Vršovice,  photo: Google Maps
“We were really shocked and we totally protested – this is not what we want. We just want to keep going as we are. This is what we like.

“We want to keep this small business and friendly ties and to do things together, like with [pro-cycling civic group] Auto*mat…

“We do things in public space, various celebrations, like neighbourhood celebrations where you can take a small table out, cook something at home and sell it for whatever you think it’s worth, and have some music, have some fun outside.

“Because this place really was a wasteland and we want to change that.”

Since he opened Café v lese, your neighbour Ondřej Kobza has opened several other places, cafés and even a restaurant, I believe. Have you got any plans to expand the Sladkovský… empire?

“Kobza likes the empire idea and he is always… every day he has 10 new ideas, some of them good, some not so good.

“But we are more trying to work on stability and the reliability of the place – the people who come here always know what they’ll find and they like what they find.
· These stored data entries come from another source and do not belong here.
/-- 70_reset_and_hazards.md R140: reset is enabled in every state; it makes the block idle, clears the fault and `RUN`,
leaves no response pending, and what the hosts hold or will do stays. (The values it gives to the unspecified components
are the model's choice, log 4, and are not stated.) -/
def Obligations.ResetStepClearsEveryState : Prop :=
  ∀ (s : State) (rest : List HostEvent), s.inbox = .reset :: rest →
    ∃ t, step s = .next t ∧ t.ph = .idle ∧ t.fsr = 0#4 ∧ t.drv.run = false ∧ t.port = none ∧
      t.inbox = rest ∧ t.sent = s.sent

/-- 60_exceptions.md R128: only reset leaves `HALT`. -/
def Obligations.OnlyResetLeavesHalt : Prop :=
  ∀ s t : State, s.ph = .halt → step s = .next t → t.ph ≠ .halt → ∃ rest, s.inbox = .reset :: rest

/-- R126, R144: until reset a halted block accepts nothing, answers nothing and changes nothing, however many steps pass.
(That the host's offers are used up meanwhile is the model's choice, log 5.) -/
def Obligations.HaltedBlockIsUnchangedUntilReset : Prop :=
  ∀ (k : Nat) (s : State), s.ph = .halt → HostEvent.reset ∉ s.inbox →
    runSteps k s = .next { s with inbox := s.inbox.drop k }

/-- 10_state.md R14: a step of an idle block to which a whole word is offered is the meaning of the instruction the word
decodes to, the offer being used up; an illegal word takes its fault. -/
def Obligations.StepRunsTheDecodedInstruction : Prop :=
  ∀ (s : State) (c : CmdWord) (rest : List HostEvent), s.ph = .idle → s.inbox = .run c :: rest →
    (∀ i, decode c = .ok i → step s = exec i { s with inbox := rest }) ∧
    (∀ e, decode c = .error e →
      step s = .next (raiseFault (decodeErrorCause e) (acceptWord c { s with inbox := rest })))

/-- The same from the encoding: the word of any instruction, placed as the next command, is run as that instruction. -/
def Obligations.PlacedEncodingIsRun : Prop :=
  ∀ (s : State) (i : Instr), s.ph = .idle → step (s.withFetchWord 80 (encode i).toNat) = exec i s

/-- 70_reset_and_hazards.md R144: no instruction has any effect on a block that is busy or halted. (That `exec` answers
the unchanged state there is the model's choice, log 11.) -/
def Obligations.CommandIsTurnedAwayUnlessIdle : Prop :=
  ∀ (i : Instr) (s : State), s.ph ≠ .idle → exec i s = .next s

/-- R144: a word offered while the block is busy is not latched, queued or looked at: it still waits after the step, and
another word in its place, offered either way, changes nothing else. -/
def Obligations.BusyBlockDoesNotLookAtTheOffer : Prop :=
  ∀ (s t : State) (c c' : CmdWord) (rest : List HostEvent), s.ph = .busy →
    step { s with inbox := .offer c :: rest } = .next t →
    t.inbox = .offer c :: rest ∧
    step { s with inbox := .offer c' :: rest } = .next { t with inbox := .offer c' :: rest } ∧
    step { s with inbox := .run c' :: rest } = .next { t with inbox := .run c' :: rest }

/-- 10_state.md R14, `accept(c)` of an idle block: any word is taken; the derivation of a general `MKDIV` starts. (That the
port is cleared is the model's choice, log 3.) -/
def Obligations.AcceptStepTakesAnyWord : Prop :=
  ∀ (s : State) (c : CmdWord) (rest : List HostEvent), s.ph = .idle → s.inbox = .offer c :: rest →
    step s = .next { s with
      inbox := rest, cmdr := c, ph := .busy, port := none,
      drv := match generalCommand c with
        | some (_, ad) => drvStart ad s.drv
        | none => s.drv }

/-- 70_reset_and_hazards.md R141: a reset while a command is in progress leaves it unanswered; the next command gets the
answer that is a function of its word alone, and nothing else was sent. -/
def Obligations.ResetAbandonsTheCommandInProgress : Prop :=
  ∀ (s : State) (c : CmdWord), s.ph = .busy → s.inbox = [.reset, .run c] →
    ∃ t r, runSteps 2 s = .next t ∧ responseTo c = some r ∧ t.sent = s.sent ++ [r] ∧ t.port = some r

/-- 10_state.md R15: `FSR` is written only by a fault entry, which halts the block, and by reset. -/
def Obligations.FsrChangesOnlyByFaultOrReset : Prop :=
  ∀ s t : State, step s = .next t → t.fsr ≠ s.fsr →
    (t.ph = .halt ∧ s.ph ≠ .halt ∧ t.fsr ≠ 0#4) ∨ ((∃ rest, s.inbox = .reset :: rest) ∧ t.fsr = 0#4)

/-- 10_state.md R17: `CMDR` is written only by `accept` (of an idle block), and then holds the word offered; reset leaves
it unspecified. -/
def Obligations.CmdrIsWrittenOnlyByAccept : Prop :=
  ∀ s t : State, step s = .next t → t.cmdr ≠ s.cmdr →
    (∃ rest, s.inbox = .reset :: rest) ∨
    (s.ph = .idle ∧ ∃ rest, s.inbox = .run t.cmdr :: rest ∨ s.inbox = .offer t.cmdr :: rest)

/-! ### Decoding -/

/-- 30_encoding.md R50, the seven lines in order, on the bits of the word: what the decoder reads, and the fault of each
illegal line (and of `MKDIV 0`), taken by an idle block. -/
def Obligations.DecoderFollowsTheSevenLines : Prop :=
  ∀ (c : CmdWord) (s : State), s.ph = .idle →
    let opc := c.extractLsb' 72 8
    let tag := c.extractLsb' 70 2
    let mc : Word := c.extractLsb' 32 32
    let operand : Word := c.extractLsb' 0 32
    let faults (code : BitVec 4) : Prop := ∃ t, runWord c s = .next t ∧ t.ph = .halt ∧ t.fsr = code
    if opc ≠ 0x01#8 ∧ opc ≠ 0x02#8 then decode c = .error .unknownOpcode ∧ faults 2#4
    else if opc = 0x01#8 ∧ c.extractLsb' 32 40 ≠ 0#40 then decode c = .error .mkdivReservedBits ∧ faults 2#4
    else if opc = 0x01#8 then decode c = .ok (.mkdiv operand) ∧ (operand = 0#32 → faults 1#4)
    else if tag = 0b00#2 ∨ tag = 0b11#2 then decode c = .error .reservedTag ∧ faults 3#4
    else if tag = 0b01#2 ∧ mc ≠ 0#32 then decode c = .error .shiftMultiplier ∧ faults 3#4
    else if tag = 0b01#2 then decode c = .ok (.divS (c.getLsbD 69) (c.extractLsb' 64 5) operand)
    else decode c = .ok (.divM (c.getLsbD 69) (c.extractLsb' 64 5) mc operand)

/-- 30_encoding.md R51: a word is of a form exactly when it matches under the form's mask; the forms are disjoint; a word
that matches none faults. -/
def Obligations.FormsAreTheirMasks : Prop :=
  ∀ c : CmdWord,
    let isMkdiv := c &&& 0xFFFFFFFFFFFF00000000#80 = 0x01000000000000000000#80
    let isDivS := c &&& 0xFFC0FFFFFFFF00000000#80 = 0x02400000000000000000#80
    let isDivM := c &&& 0xFFC00000000000000000#80 = 0x02800000000000000000#80
    (isMkdiv ↔ ∃ d, decode c = .ok (.mkdiv d)) ∧
    (isDivS ↔ ∃ neg sh n, decode c = .ok (.divS neg sh n)) ∧
    (isDivM ↔ ∃ neg sh mc n, decode c = .ok (.divM neg sh mc n)) ∧
    ¬(isMkdiv ∧ isDivS) ∧ ¬(isMkdiv ∧ isDivM) ∧ ¬(isDivS ∧ isDivM) ∧
    (¬isMkdiv → ¬isDivS → ¬isDivM → ∀ s : State, s.ph = .idle → ∃ t, runWord c s = .next t ∧ t.ph = .halt)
So we’re still here and we won’t be moving anywhere else in the near future.

“But my kind of private dream is to have a velkokavárna [large café], like Café Slavia, with like 200 places.

“It’s something traditional to Czech cities – that these large cafés attract all the cream of the city and you can meet just anybody there. You can have decent food and a cake and coffee, a nice view.

“And I’d like that. I’d like that. But it’s kind of a big project.”


The episode featured today was first broadcast on July 22, 2013.